**Instructions for the task**
Please print each entry below exactly as it reads.

**Source material**

/-- Settles O14: the five requests share the check of R26. -/
theorem stationRequestsRefused : Obligations.StationRequestsRefused := by
  intro s index weight c kind hopen hc
  have shared : ∃ act, exec c s = .next (s.onStation kind index act) := by
    simp only [List.mem_cons, Prod.mk.injEq, List.not_mem_nil, or_false] at hc
    obtain ⟨rfl, rfl⟩ | ⟨rfl, rfl⟩ | ⟨rfl, rfl⟩ | ⟨rfl, rfl⟩ | ⟨rfl, rfl⟩ := hc <;>
      exact ⟨_, State.onControl_of_open hopen _⟩
  obtain ⟨act, hexec⟩ := shared
  rw [hexec]
  exact ⟨fun h => congrArg _ (State.onStation_range kind h act),
    fun i hindex h => congrArg _ (State.onStation_noStation kind hindex h act)⟩

/-- Settles O11. -/
theorem tuneWritesWeight : Obligations.TuneWritesWeight := by
  intro s index weight i hopen hindex hadmitted
  have hexec : exec (.tune index weight) s = .next (tuneTaken index weight s) := State.onControl_of_open hopen _
  rw [hexec, tuneTaken, State.onStation_admitted _ hindex hadmitted, writeCode_weightAdjusted,
    clampWeight_eq_nearest]
  rfl

/-- Settles O13: PIN by whether a pending owner is present. -/
theorem pinAndUnpin : Obligations.PinAndUnpin := by
  intro s index i hopen hindex hadmitted
  have hpin : exec (.pin index) s = .next (pinTaken index s) := State.onControl_of_open hopen _
  have hunpin : exec (.unpin index) s = .next (unpinTaken index s) := State.onControl_of_open hopen _
  rw [hpin, hunpin, pinTaken, unpinTaken, State.onStation_admitted _ hindex hadmitted,
    State.onStation_admitted _ hindex hadmitted]
  refine ⟨fun hsome => ?_, fun hnone => ?_, rfl⟩
  · rw [if_pos (Option.isSome_iff_ne_none.2 hsome)]
    rfl
  · rw [if_neg (by simp [hnone])]
    rfl

/-! ### REMATCH (R35, R36, R67) -/

section
variable {s : State} {index : BitVec 16} {i : StationIndex}

theorem rematchTaken_refused {code : Code} (hindex : index.toNat = i.val) (hadmitted : Spec.admitted (s.station i))
    (hmatch : s.matchGroup (s.station i).ssid.toNat (s.station i).role = .error code) :
    rematchTaken index s = s.replyHeader Kind.rematchReq code := by
  rw [rematchTaken, State.onStation_admitted _ hindex hadmitted, hmatch]

theorem rematchTaken_matched {g : GroupIndex} (hindex : index.toNat = i.val)
    (hadmitted : Spec.admitted (s.station i))
    (hmatch : s.matchGroup (s.station i).ssid.toNat (s.station i).role = .ok g) :
    rematchTaken index s = (if g = (s.station i).group then s else s.changeGroup i g).reply Kind.rematchReq
      .done (.stationGroup i g) := by
  rw [rematchTaken, State.onStation_admitted _ hindex hadmitted, hmatch]

end

/-- Settles O12: the claiming group is the one that selector matching finds, and a READY station's change of
group is a move between two rings. -/
theorem rematchFollowsSelectors : Obligations.RematchFollowsSelectors := by
  intro s index i hopen hindex hadmitted
  have hexec : exec (.rematch index) s = .next (rematchTaken index s) := State.onControl_of_open hopen _
  simp only [hexec, Spec.header_eq, Spec.sends_control, Spec.withStation_eq, Spec.leaves_eq, Spec.joins_eq]
  refine ⟨fun hnone => ?_, fun g hclaims => ⟨fun hclosed => ?_, fun hopened hsame => ?_,
    fun hopened hother hstate => ?_, fun hopened hother hready => ?_⟩⟩
  · exact congrArg _ (rematchTaken_refused hindex hadmitted (State.matchGroup_noGroup hnone))
  · exact congrArg _ (rematchTaken_refused hindex hadmitted (State.matchGroup_closed hclaims hclosed))
  · rw [rematchTaken_matched hindex hadmitted (State.matchGroup_open hclaims hopened), if_pos hsame]
    rfl
  · rw [rematchTaken_matched hindex hadmitted (State.matchGroup_open hclaims hopened), if_neg hother,
      State.changeGroup, if_neg hstate]
    rfl
  · rw [rematchTaken_matched hindex hadmitted (State.matchGroup_open hclaims hopened), if_neg hother,
      State.changeGroup, if_pos hready]
    rfl

/-! ### PURGE (R57) -/

/-- A purged station: its notices, and its record with an empty queue, IDLE where it had no grant. -/
theorem State.purgeStation_granted {s : State} {i : StationIndex} (h : (s.station i).state = .granted) :
    s.purgeStation i = (s.retireAll (Spec.notices .purged (s.station i).queue)).setStation i
      { s.station i with queue := [] } := by
  have inNoRing : s.exitRing i = s := State.exitRing_eq_self (by simp [h])
  rw [State.purgeStation, if_pos h, inNoRing, State.retireQueue, State.retireAll_setStation]
  rfl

**Answer**
/-- Settles O14: the five requests share the check of R26. -/
theorem stationRequestsRefused : Obligations.StationRequestsRefused := by
  intro s index weight c kind hopen hc
  have shared : ∃ act, exec c s = .next (s.onStation kind index act) := by
    simp only [List.mem_cons, Prod.mk.injEq, List.not_mem_nil, or_false] at hc
    obtain ⟨rfl, rfl⟩ | ⟨rfl, rfl⟩ | ⟨rfl, rfl⟩ | ⟨rfl, rfl⟩ | ⟨rfl, rfl⟩ := hc <;>
      exact ⟨_, State.onControl_of_open hopen _⟩
  obtain ⟨act, hexec⟩ := shared
  rw [hexec]
  exact ⟨fun h => congrArg _ (State.onStation_range kind h act),
    fun i hindex h => congrArg _ (State.onStation_noStation kind hindex h act)⟩

/-- Settles O11. -/
theorem tuneWritesWeight : Obligations.TuneWritesWeight := by
  intro s index weight i hopen hindex hadmitted
  have hexec : exec (.tune index weight) s = .next (tuneTaken index weight s) := State.onControl_of_open hopen _
  rw [hexec, tuneTaken, State.onStation_admitted _ hindex hadmitted, writeCode_weightAdjusted,
    clampWeight_eq_nearest]
  rfl

/-- Settles O13: PIN by whether a pending owner is present. -/
theorem pinAndUnpin : Obligations.PinAndUnpin := by
  intro s index i hopen hindex hadmitted
  have hpin : exec (.pin index) s = .next (pinTaken index s) := State.onControl_of_open hopen _
  have hunpin : exec (.unpin index) s = .next (unpinTaken index s) := State.onControl_of_open hopen _
  rw [hpin, hunpin, pinTaken, unpinTaken, State.onStation_admitted _ hindex hadmitted,
    State.onStation_admitted _ hindex hadmitted]
  refine ⟨fun hsome => ?_, fun hnone => ?_, rfl⟩
  · rw [if_pos (Option.isSome_iff_ne_none.2 hsome)]
    rfl
  · rw [if_neg (by simp [hnone])]
    rfl

/-! ### REMATCH (R35, R36, R67) -/

section
variable {s : State} {index : BitVec 16} {i : StationIndex}

theorem rematchTaken_refused {code : Code} (hindex : index.toNat = i.val) (hadmitted : Spec.admitted (s.station i))
    (hmatch : s.matchGroup (s.station i).ssid.toNat (s.station i).role = .error code) :
    rematchTaken index s = s.replyHeader Kind.rematchReq code := by
  rw [rematchTaken, State.onStation_admitted _ hindex hadmitted, hmatch]

theorem rematchTaken_matched {g : GroupIndex} (hindex : index.toNat = i.val)
    (hadmitted : Spec.admitted (s.station i))
    (hmatch : s.matchGroup (s.station i).ssid.toNat (s.station i).role = .ok g) :
    rematchTaken index s = (if g = (s.station i).group then s else s.changeGroup i g).reply Kind.rematchReq
      .done (.stationGroup i g) := by
  rw [rematchTaken, State.onStation_admitted _ hindex hadmitted, hmatch]

end

/-- Settles O12: the claiming group is the one that selector matching finds, and a READY station's change of
group is a move between two rings. -/
theorem rematchFollowsSelectors : Obligations.RematchFollowsSelectors := by
  intro s index i hopen hindex hadmitted
  have hexec : exec (.rematch index) s = .next (rematchTaken index s) := State.onControl_of_open hopen _
  simp only [hexec, Spec.header_eq, Spec.sends_control, Spec.withStation_eq, Spec.leaves_eq, Spec.joins_eq]
  refine ⟨fun hnone => ?_, fun g hclaims => ⟨fun hclosed => ?_, fun hopened hsame => ?_,
    fun hopened hother hstate => ?_, fun hopened hother hready => ?_⟩⟩
  · exact congrArg _ (rematchTaken_refused hindex hadmitted (State.matchGroup_noGroup hnone))
  · exact congrArg _ (rematchTaken_refused hindex hadmitted (State.matchGroup_closed hclaims hclosed))
  · rw [rematchTaken_matched hindex hadmitted (State.matchGroup_open hclaims hopened), if_pos hsame]
    rfl
  · rw [rematchTaken_matched hindex hadmitted (State.matchGroup_open hclaims hopened), if_neg hother,
      State.changeGroup, if_neg hstate]
    rfl
  · rw [rematchTaken_matched hindex hadmitted (State.matchGroup_open hclaims hopened), if_neg hother,
      State.changeGroup, if_pos hready]
    rfl

/-! ### PURGE (R57) -/

/-- A purged station: its notices, and its record with an empty queue, IDLE where it had no grant. -/
theorem State.purgeStation_granted {s : State} {i : StationIndex} (h : (s.station i).state = .granted) :
    s.purgeStation i = (s.retireAll (Spec.notices .purged (s.station i).queue)).setStation i
      { s.station i with queue := [] } := by
  have inNoRing : s.exitRing i = s := State.exitRing_eq_self (by simp [h])
  rw [State.purgeStation, if_pos h, inNoRing, State.retireQueue, State.retireAll_setStation]
  rfl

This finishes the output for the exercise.